Szokowanie publiczności wychodzi Marii Peszek nader łatwo, przy czym robi to w sposób na tyle dwuznaczny, że trudno zarzucić jej brak wrażliwości czy dobrego smaku. Artystka, uwielbiająca gry słowne i zabawy językowe od początku swojej działalności artystycznej szczodrze korzysta z języka polskiego. Najnowszy album Peszek, który ukaże się już 3 października również wpisze się w dotychczasową konwencję - "Jezus Maria Peszek", choć pozornie jest przykładem świętokradztwa, w istocie jest kolejnym słownym żartem artystki.

Na swojej najnowszej płycie Maria Peszek sięga po sprawdzone środki wyrazu, ale bez epatowania seksem i wulgaryzmami. W 10 piosenkach, jakie trafią na krążek "Jezus Maria Peszek" artystka zajrzy w głąb własnej jaźni, co uczyni z nich najbardziej osobisty zbiór muzycznych historyjek, jakie podpisała własnym nazwiskiem. Ostateczny kształt płycie nadał jej producent i współautor kompozycji, Michał "Fox" Król, który pracował wcześniej m.in. z Reni Jusis.

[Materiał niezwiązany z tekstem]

-- ==== Sys2Proof/Machine/Vector.lean ====
section
/-! DEFINITION. The lanelet vector engine (R177-R212): registers and predicates, arithmetic, special functions,
reductions, permutation, loads and stores, conversion and store, the epilogue and engine control. An instruction reads
all its register operands before it writes. -/

namespace Sys2Proof.Machine

/-! ### Registers (R177, R178) -/

/-- Word `w` of register `r`. -/
def CoreSt.vword (c : CoreSt) (r w : Nat) : Nat := (tget (fun _ => 0) (r * 8192 + w) c.vregs).toNat

/-- Replace a word of a register. -/
def CoreSt.setVword (c : CoreSt) (r w v : Nat) : CoreSt :=
  { c with vregs := tset (fun _ => 0) (r * 8192 + w) (BitVec.ofNat 32 v) c.vregs }

/-- The raw bits of element `e` of register `r` in type `et` (R178). -/
def CoreSt.vget (c : CoreSt) (et r e : Nat) : Nat :=
  if et = 1 then bitsAt (c.vword r (e / 2)) (16 * (e % 2)) 16 else c.vword r e

/-- Write the raw bits of an element. -/
def CoreSt.vput (c : CoreSt) (et r e v : Nat) : CoreSt :=
  if et = 1 then c.setVword r (e / 2) (bitsPut (c.vword r (e / 2)) (16 * (e % 2)) 16 v) else c.setVword r e v

/-- A predicate register: `VP0` reads as all ones (R177). -/
def CoreSt.pred (c : CoreSt) (p : Nat) : Nat := if p = 0 then 2 ^ 8192 - 1 else tget (fun _ => 0) p c.preds

/-- Replace a predicate register. -/
def CoreSt.setPred (c : CoreSt) (p v : Nat) : CoreSt := { c with preds := tset (fun _ => 0) p v c.preds }

/-- The format of a floating-point element type. -/
def etFmt (et : Nat) : Fmt := if et = 1 then fBF16 else fB32

/-- The value of raw element bits: a signed integer for int32. -/
def etVal (et raw : Nat) : Val := if et = 2 then vint (signed 32 raw) else (etFmt et).dec raw

/-- Round a value into a floating-point element type (R186), as raw bits with R121 and R122 applied. -/
def etEnc (et : Nat) (v : Val) : Nat := (etFmt et).enc ((etFmt et).rne v)

/-- The raw bits as the die writes them: +0 for a zero and the canonical NaN (R121, R122). -/
def etCanon (et raw : Nat) : Nat := if et = 2 then raw else (etFmt et).enc ((etFmt et).dec raw)

/-- Bytes of an element in memory (R194). -/
def etSize (et : Nat) : Nat := if et = 1 then 2 else 4

/-! ### One instruction in a context -/

/-- What a vector instruction leaves: the state, its numeric events, and a fault code (0 for none). -/
structure VecOut where
  state : State
  ev : EvSum
  code : Nat

/-- A finished instruction without event. -/
def vecOk (s : State) : VecOut := ⟨s, EvSum.none, 0⟩

/-- The event of element `e` of an instruction (R172, R210). -/
def laneEvent (seq cause e opa opb : Nat) : NumEv :=
  { unit := 2, cause := cause, seq := seq, group := 0, x := e, y := 0, set := 0, orgM := 0, orgN := 0, kblk := 0, opa := opa, opb := opb
    scales := 0x7F7F }

/-- Registers that the word reads, each with the number of its words that elements below `n` occupy. -/
def vecReads (w : Nat) : List Nat := match vForm w with
  | some f => f.reads
  | none => []

/-- Lane `e` of register `r` is read by the word (R183, R193): an active lane; for SEL the operand that the lane takes; for VPERM's source
the lanes that an active index names. -/
def CoreSt.laneRead (c : CoreSt) (w r e : Nat) : Bool :=
  let on (e : Nat) : Bool := bitOf (c.pred (vVp w)) e
  if iMajor w = 0x30 ∧ iMinor w = 0x0A then (on e && r == vVa w) || (!on e && r == vVb w)
  else if iMajor w = 0x34 then r == vVa w && (List.range (vCount w)).any (fun i => on i && c.vword (vVb w) i == e)
  else if iMajor w = 0x35 then false
  else if iMajor w = 0x36 then on e && r == vVa w
  else on e
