-- ==== Sys2Proof/Machine/Dispatch.lean ====
section
/-! DEFINITION. The dispatch of every command to its meaning, one arm per row of the table of operations and events. -/

namespace Sys2Proof.Machine
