/-- The sideband and the feature exchange: a module without an answer stays in SBINIT, with one it sends its own record; an acceptable
record starts training at the rates in use and gives the partner's identity and the features in common, a record of another kind takes
the module DOWN with cause 1; a record that does not come counts as malformed; and a quarantined module answers with "quarantined" alone
(R348-R350, R353-R356). Beyond these rules it rests on the model's reading: assumptions 38 and 39. Training and the closure check: lanes
that pass at a rate propose it in the closure record, else the module steps down the rate list; sides that agree make the module ACTIVE
with its bit in `LNK_UP`; the first mismatches count and train again; and a module leaves ACTIVE for RETRAIN, for SBINIT, or by command
as R349, R361, R376 and R377 say, unless a die-fatal error holds it down (R348, R351, R352). Beyond these rules it rests on the model's
reading: assumptions 39 and 97. -/
def Obligations.ModulesExchangeFeaturesAndTrain : Prop :=
  FeaturesAreExchanged ∧ ModulesTrainAndRetrain

/-- No boot link is to take its role outcome: the loader has sections left, or each such link has the last chunk still to deliver (R396). -/
def Sys2Proof.Machine.LinksKeep (s : State) : Prop :=
  s.inPhase 7 = true → ∀ k < 40, (s.mod k).boot = true → s.boot.relayOver = false ∧ s.serving k = true

/-- A flit that an ACTIVE module owes an acknowledgement goes out with 256 bytes and its CRC; a NULL flit without acknowledgement or credits
changes nothing, the next flit in sequence counts and is owed an acknowledgement, one out of sequence asks for a resend, and a flit with
a bad CRC counts and asks for a resend (R358-R360). Beyond these rules it rests on the model's reading: assumptions 37, 38 and 40. -/
def Obligations.FlitsAreCheckedAndAcknowledged : Prop :=
  ∀ (s : State), ∀ m < 40, s.modState m = 6 →
    (0 < (s.mod m).ackOwed → (∀ f ∈ (s.mod m).replay, f.bytes.length = 256) → Answers (exec (.ackDue m) s) fun t =>
      (t.mod m).ackOwed = 0 ∧ (t.mod m).lastTx.length = 256 ∧ crc64 ((t.mod m).lastTx.take 248) = leAt (t.mod m).lastTx 248 8 ∧ t.mem = s.mem) ∧
    (LinksKeep s → ∀ bits : BitVec 2048,
      let b := leBytes 256 bits.toNat
      let w := leAt b 0 4
      (crc64 (b.take 248) ≠ leAt b 248 8 → s.get Fld.LNK_MOD_TUNE_CRC_THRESH m = 0 → Answers (exec (.flit m bits) s) fun t =>
        t.get Fld.PTR_PT_CRC_ERR_COUNT m = satAdd Fld.PTR_PT_CRC_ERR_COUNT.len (s.get Fld.PTR_PT_CRC_ERR_COUNT m) 1 ∧
        (t.mod m).nakSent = true ∧ (t.mod m).rxSeq = (s.mod m).rxSeq ∧ t.modState m = 6 ∧ t.mem = s.mem) ∧
      (crc64 (b.take 248) = leAt b 248 8 → bitsAt w 24 2 = 0 → bitsAt w 27 5 = 0 → (∀ i < 3, leAt b (4 + 2 * i) 2 % 8 = 7) →
        bitsAt (leAt b 10 2) 6 10 = 0 → s.waiting = [] →
        (bitOf w 26 = true → exec (.flit m bits) s = .next s) ∧
        (bitOf w 26 = false → w % 4096 = (s.mod m).rxSeq → (s.mod m).rxSkip = false → (s.mod m).rxBuf = [] → sub b 12 236 = zeros 236 →
          Answers (exec (.flit m bits) s) fun t =>
            (t.mod m).rxSeq = ((s.mod m).rxSeq + 1) % 4096 ∧ (t.mod m).ackOwed = (s.mod m).ackOwed + 1 ∧ (t.mod m).rxBuf = [] ∧
            t.get Fld.PTR_PT_RX_FLITS_COUNT m = (s.get Fld.PTR_PT_RX_FLITS_COUNT m + 1) % 2 ^ Fld.PTR_PT_RX_FLITS_COUNT.len ∧ t.mem = s.mem) ∧
        (bitOf w 26 = false → w % 4096 ≠ (s.mod m).rxSeq → Answers (exec (.flit m bits) s) fun t =>
          (t.mod m).nakSent = true ∧ (t.mod m).rxSeq = (s.mod m).rxSeq ∧ t.mem = s.mem)))
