-- ==== Sys2Proof/Laws/Dispatch.lean ====
section
/-! SUPPORT. The arm of each command, one equation a row, so that no proof unfolds the dispatch. -/

namespace Sys2Proof.Machine
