@[simp] theorem State.setMod_pending (s : State) (m : Nat) (x : ModSt) : (s.setMod m x).pending = s.pending := by rw [State.setMod_eq]
@[simp] theorem State.setMod_regs (s : State) (m : Nat) (x : ModSt) : (s.setMod m x).regs = s.regs := by rw [State.setMod_eq]
@[simp] theorem State.setMod_staged (s : State) (m : Nat) (x : ModSt) : (s.setMod m x).staged = s.staged := by rw [State.setMod_eq]
@[simp] theorem State.setMod_ctl (s : State) (m : Nat) (x : ModSt) : (s.setMod m x).ctl = s.ctl := by rw [State.setMod_eq]
@[simp] theorem State.setMod_free (s : State) (m : Nat) (x : ModSt) : (s.setMod m x).free = s.free := by rw [State.setMod_eq]
@[simp] theorem State.setMod_ckFrac (s : State) (m : Nat) (x : ModSt) : (s.setMod m x).ckFrac = s.ckFrac := by rw [State.setMod_eq]
@[simp] theorem State.setMod_station (s : State) (m : Nat) (x : ModSt) : (s.setMod m x).station = s.station := by rw [State.setMod_eq]
@[simp] theorem State.setMod_bootNonce (s : State) (m : Nat) (x : ModSt) : (s.setMod m x).bootNonce = s.bootNonce := by rw [State.setMod_eq]
@[simp] theorem State.setMod_fuses (s : State) (m : Nat) (x : ModSt) : (s.setMod m x).fuses = s.fuses := by rw [State.setMod_eq]
@[simp] theorem State.setMod_irq (s : State) (m : Nat) (x : ModSt) : (s.setMod m x).irq = s.irq := by rw [State.setMod_eq]
@[simp] theorem State.setMod_evq (s : State) (m : Nat) (x : ModSt) : (s.setMod m x).evq = s.evq := by rw [State.setMod_eq]
@[simp] theorem State.setMod_hostMsgs (s : State) (m : Nat) (x : ModSt) : (s.setMod m x).hostMsgs = s.hostMsgs := by rw [State.setMod_eq]
@[simp] theorem State.setMod_reqs (s : State) (m : Nat) (x : ModSt) : (s.setMod m x).reqs = s.reqs := by rw [State.setMod_eq]
@[simp] theorem State.setMod_nextTag (s : State) (m : Nat) (x : ModSt) : (s.setMod m x).nextTag = s.nextTag := by rw [State.setMod_eq]
@[simp] theorem State.setMod_waiting (s : State) (m : Nat) (x : ModSt) : (s.setMod m x).waiting = s.waiting := by rw [State.setMod_eq]
@[simp] theorem State.setMod_pathDrops (s : State) (m : Nat) (x : ModSt) : (s.setMod m x).pathDrops = s.pathDrops := by rw [State.setMod_eq]
@[simp] theorem State.setMod_mem (s : State) (m : Nat) (x : ModSt) : (s.setMod m x).mem = s.mem := by rw [State.setMod_eq]
@[simp] theorem State.setMod_ecc (s : State) (m : Nat) (x : ModSt) : (s.setMod m x).ecc = s.ecc := by rw [State.setMod_eq]
@[simp] theorem State.setMod_fixups (s : State) (m : Nat) (x : ModSt) : (s.setMod m x).fixups = s.fixups := by rw [State.setMod_eq]
@[simp] theorem State.setMod_lastCe (s : State) (m : Nat) (x : ModSt) : (s.setMod m x).lastCe = s.lastCe := by rw [State.setMod_eq]
@[simp] theorem State.setMod_cores (s : State) (m : Nat) (x : ModSt) : (s.setMod m x).cores = s.cores := by rw [State.setMod_eq]
@[simp] theorem State.setMod_held (s : State) (m : Nat) (x : ModSt) : (s.setMod m x).held = s.held := by rw [State.setMod_eq]
@[simp] theorem State.setMod_touched (s : State) (m : Nat) (x : ModSt) : (s.setMod m x).touched = s.touched := by rw [State.setMod_eq]
@[simp] theorem State.setMod_gangs (s : State) (m : Nat) (x : ModSt) : (s.setMod m x).gangs = s.gangs := by rw [State.setMod_eq]
@[simp] theorem State.setMod_nextGang (s : State) (m : Nat) (x : ModSt) : (s.setMod m x).nextGang = s.nextGang := by rw [State.setMod_eq]
@[simp] theorem State.setMod_frames (s : State) (m : Nat) (x : ModSt) : (s.setMod m x).frames = s.frames := by rw [State.setMod_eq]
@[simp] theorem State.setMod_pages (s : State) (m : Nat) (x : ModSt) : (s.setMod m x).pages = s.pages := by rw [State.setMod_eq]
@[simp] theorem State.setMod_tables (s : State) (m : Nat) (x : ModSt) : (s.setMod m x).tables = s.tables := by rw [State.setMod_eq]
@[simp] theorem State.setMod_tlbs (s : State) (m : Nat) (x : ModSt) : (s.setMod m x).tlbs = s.tlbs := by rw [State.setMod_eq]
@[simp] theorem State.setMod_walkCache (s : State) (m : Nat) (x : ModSt) : (s.setMod m x).walkCache = s.walkCache := by rw [State.setMod_eq]
@[simp] theorem State.setMod_patrolFrom (s : State) (m : Nat) (x : ModSt) : (s.setMod m x).patrolFrom = s.patrolFrom := by rw [State.setMod_eq]
@[simp] theorem State.setMod_condemned (s : State) (m : Nat) (x : ModSt) : (s.setMod m x).condemned = s.condemned := by rw [State.setMod_eq]
@[simp] theorem State.setMod_records (s : State) (m : Nat) (x : ModSt) : (s.setMod m x).records = s.records := by rw [State.setMod_eq]
@[simp] theorem State.setMod_classLast (s : State) (m : Nat) (x : ModSt) : (s.setMod m x).classLast = s.classLast := by rw [State.setMod_eq]
@[simp] theorem State.setMod_tight (s : State) (m : Nat) (x : ModSt) : (s.setMod m x).tight = s.tight := by rw [State.setMod_eq]
@[simp] theorem State.setMod_boostRun (s : State) (m : Nat) (x : ModSt) : (s.setMod m x).boostRun = s.boostRun := by rw [State.setMod_eq]
@[simp] theorem State.setMod_coolRun (s : State) (m : Nat) (x : ModSt) : (s.setMod m x).coolRun = s.coolRun := by rw [State.setMod_eq]
@[simp] theorem State.setMod_trims (s : State) (m : Nat) (x : ModSt) : (s.setMod m x).trims = s.trims := by rw [State.setMod_eq]
@[simp] theorem State.setMod_walks (s : State) (m : Nat) (x : ModSt) : (s.setMod m x).walks = s.walks := by rw [State.setMod_eq]
@[simp] theorem State.setMod_zeroing (s : State) (m : Nat) (x : ModSt) : (s.setMod m x).zeroing = s.zeroing := by rw [State.setMod_eq]
@[simp] theorem State.setMod_moveLast (s : State) (m : Nat) (x : ModSt) : (s.setMod m x).moveLast = s.moveLast := by rw [State.setMod_eq]
@[simp] theorem State.setMod_opMaxRun (s : State) (m : Nat) (x : ModSt) : (s.setMod m x).opMaxRun = s.opMaxRun := by rw [State.setMod_eq]
@[simp] theorem State.setMod_powers (s : State) (m : Nat) (x : ModSt) : (s.setMod m x).powers = s.powers := by rw [State.setMod_eq]
@[simp] theorem State.setMod_vsramDue (s : State) (m : Nat) (x : ModSt) : (s.setMod m x).vsramDue = s.vsramDue := by rw [State.setMod_eq]
@[simp] theorem State.setMod_avs (s : State) (m : Nat) (x : ModSt) : (s.setMod m x).avs = s.avs := by rw [State.setMod_eq]
@[simp] theorem State.setMod_qspi (s : State) (m : Nat) (x : ModSt) : (s.setMod m x).qspi = s.qspi := by rw [State.setMod_eq]
@[simp] theorem State.setMod_chal (s : State) (m : Nat) (x : ModSt) : (s.setMod m x).chal = s.chal := by rw [State.setMod_eq]
@[simp] theorem State.setMod_moves (s : State) (m : Nat) (x : ModSt) : (s.setMod m x).moves = s.moves := by rw [State.setMod_eq]
@[simp] theorem State.setMod_nextMove (s : State) (m : Nat) (x : ModSt) : (s.setMod m x).nextMove = s.nextMove := by rw [State.setMod_eq]
@[simp] theorem State.setMod_chains (s : State) (m : Nat) (x : ModSt) : (s.setMod m x).chains = s.chains := by rw [State.setMod_eq]
@[simp] theorem State.setMod_stages (s : State) (m : Nat) (x : ModSt) : (s.setMod m x).stages = s.stages := by rw [State.setMod_eq]
@[simp] theorem State.setMod_queues (s : State) (m : Nat) (x : ModSt) : (s.setMod m x).queues = s.queues := by rw [State.setMod_eq]
@[simp] theorem State.setMod_items (s : State) (m : Nat) (x : ModSt) : (s.setMod m x).items = s.items := by rw [State.setMod_eq]
@[simp] theorem State.setMod_cadastre (s : State) (m : Nat) (x : ModSt) : (s.setMod m x).cadastre = s.cadastre := by rw [State.setMod_eq]
@[simp] theorem State.setMod_domWait (s : State) (m : Nat) (x : ModSt) : (s.setMod m x).domWait = s.domWait := by rw [State.setMod_eq]
@[simp] theorem State.setMod_laneBad (s : State) (m : Nat) (x : ModSt) : (s.setMod m x).laneBad = s.laneBad := by rw [State.setMod_eq]
@[simp] theorem State.setMod_modBad (s : State) (m : Nat) (x : ModSt) : (s.setMod m x).modBad = s.modBad := by rw [State.setMod_eq]
@[simp] theorem State.setMod_roled (s : State) (m : Nat) (x : ModSt) : (s.setMod m x).roled = s.roled := by rw [State.setMod_eq]
@[simp] theorem State.setMod_lateTags (s : State) (m : Nat) (x : ModSt) : (s.setMod m x).lateTags = s.lateTags := by rw [State.setMod_eq]
@[simp] theorem State.setMod_holds (s : State) (m : Nat) (x : ModSt) : (s.setMod m x).holds = s.holds := by rw [State.setMod_eq]
@[simp] theorem State.setMod_routeUp (s : State) (m : Nat) (x : ModSt) : (s.setMod m x).routeUp = s.routeUp := by rw [State.setMod_eq]
@[simp] theorem State.setMod_phi (s : State) (m : Nat) (x : ModSt) : (s.setMod m x).phi = s.phi := by rw [State.setMod_eq]
@[simp] theorem State.setMod_allowance (s : State) (m : Nat) (x : ModSt) : (s.setMod m x).allowance = s.allowance := by rw [State.setMod_eq]
@[simp] theorem State.setMod_shareW (s : State) (m : Nat) (x : ModSt) : (s.setMod m x).shareW = s.shareW := by rw [State.setMod_eq]
@[simp] theorem State.setMod_rails (s : State) (m : Nat) (x : ModSt) : (s.setMod m x).rails = s.rails := by rw [State.setMod_eq]
@[simp] theorem State.setMod_opTarget (s : State) (m : Nat) (x : ModSt) : (s.setMod m x).opTarget = s.opTarget := by rw [State.setMod_eq]
@[simp] theorem State.setMod_episodes (s : State) (m : Nat) (x : ModSt) : (s.setMod m x).episodes = s.episodes := by rw [State.setMod_eq]
@[simp] theorem State.setMod_epiUnread (s : State) (m : Nat) (x : ModSt) : (s.setMod m x).epiUnread = s.epiUnread := by rw [State.setMod_eq]
@[simp] theorem State.setMod_accounts (s : State) (m : Nat) (x : ModSt) : (s.setMod m x).accounts = s.accounts := by rw [State.setMod_eq]
@[simp] theorem State.setMod_memBudget (s : State) (m : Nat) (x : ModSt) : (s.setMod m x).memBudget = s.memBudget := by rw [State.setMod_eq]
@[simp] theorem State.setMod_linkBudget (s : State) (m : Nat) (x : ModSt) : (s.setMod m x).linkBudget = s.linkBudget := by rw [State.setMod_eq]
@[simp] theorem State.setMod_vcoreSet (s : State) (m : Nat) (x : ModSt) : (s.setMod m x).vcoreSet = s.vcoreSet := by rw [State.setMod_eq]
@[simp] theorem State.setMod_vsramSet (s : State) (m : Nat) (x : ModSt) : (s.setMod m x).vsramSet = s.vsramSet := by rw [State.setMod_eq]
@[simp] theorem State.setMod_svyMem (s : State) (m : Nat) (x : ModSt) : (s.setMod m x).svyMem = s.svyMem := by rw [State.setMod_eq]
@[simp] theorem State.setMod_svyCode (s : State) (m : Nat) (x : ModSt) : (s.setMod m x).svyCode = s.svyCode := by rw [State.setMod_eq]
@[simp] theorem State.setMod_svyTimes (s : State) (m : Nat) (x : ModSt) : (s.setMod m x).svyTimes = s.svyTimes := by rw [State.setMod_eq]
@[simp] theorem State.setMod_svyCause (s : State) (m : Nat) (x : ModSt) : (s.setMod m x).svyCause = s.svyCause := by rw [State.setMod_eq]
@[simp] theorem State.setMod_kickedAt (s : State) (m : Nat) (x : ModSt) : (s.setMod m x).kickedAt = s.kickedAt := by rw [State.setMod_eq]
@[simp] theorem State.setMod_refusals (s : State) (m : Nat) (x : ModSt) : (s.setMod m x).refusals = s.refusals := by rw [State.setMod_eq]
@[simp] theorem State.setMod_quoteDraft (s : State) (m : Nat) (x : ModSt) : (s.setMod m x).quoteDraft = s.quoteDraft := by rw [State.setMod_eq]
@[simp] theorem State.setMod_maAccess (s : State) (m : Nat) (x : ModSt) : (s.setMod m x).maAccess = s.maAccess := by rw [State.setMod_eq]
@[simp] theorem State.setMod_poolKept (s : State) (m : Nat) (x : ModSt) : (s.setMod m x).poolKept = s.poolKept := by rw [State.setMod_eq]
@[simp] theorem State.setMod_keySlot (s : State) (m : Nat) (x : ModSt) : (s.setMod m x).keySlot = s.keySlot := by rw [State.setMod_eq]
@[simp] theorem State.setMod_aon (s : State) (m : Nat) (x : ModSt) : (s.setMod m x).aon = s.aon := by rw [State.setMod_eq]
@[simp] theorem State.setMod_boot (s : State) (m : Nat) (x : ModSt) : (s.setMod m x).boot = s.boot := by rw [State.setMod_eq]
@[simp] theorem State.setMod_tap (s : State) (m : Nat) (x : ModSt) : (s.setMod m x).tap = s.tap := by rw [State.setMod_eq]
/-- A stamp changes the station number alone. -/
theorem State.stamp_eq (s : State)  : s.stamp = { s with station := min (s.station + 1) stationMax } := by unfold State.stamp; exact Eq.refl _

Maria Peszek urodziła się w 1973 r. we Wrocławiu. Jako aktorka zadebiutowała w 1984 r. w serialu "Rozalka Olaboga". Po skończeniu Państwowej Wyższej Szkoły Teatralnej zaczęła pojawiać się w filmach, jednocześnie nie rezygnując z ról teatralnych. W 2005 r. zajęła się muzyką. Debiutancki krążek "Miasto mania" odniósł wielki sukces artystyczno-komercyjny. Kolejne muzyczne projekty Marii Peszek - epka "ManiaSiku" i album "Maria-Awaria" umocniły jej pozycję na polskim rynku fonograficznym.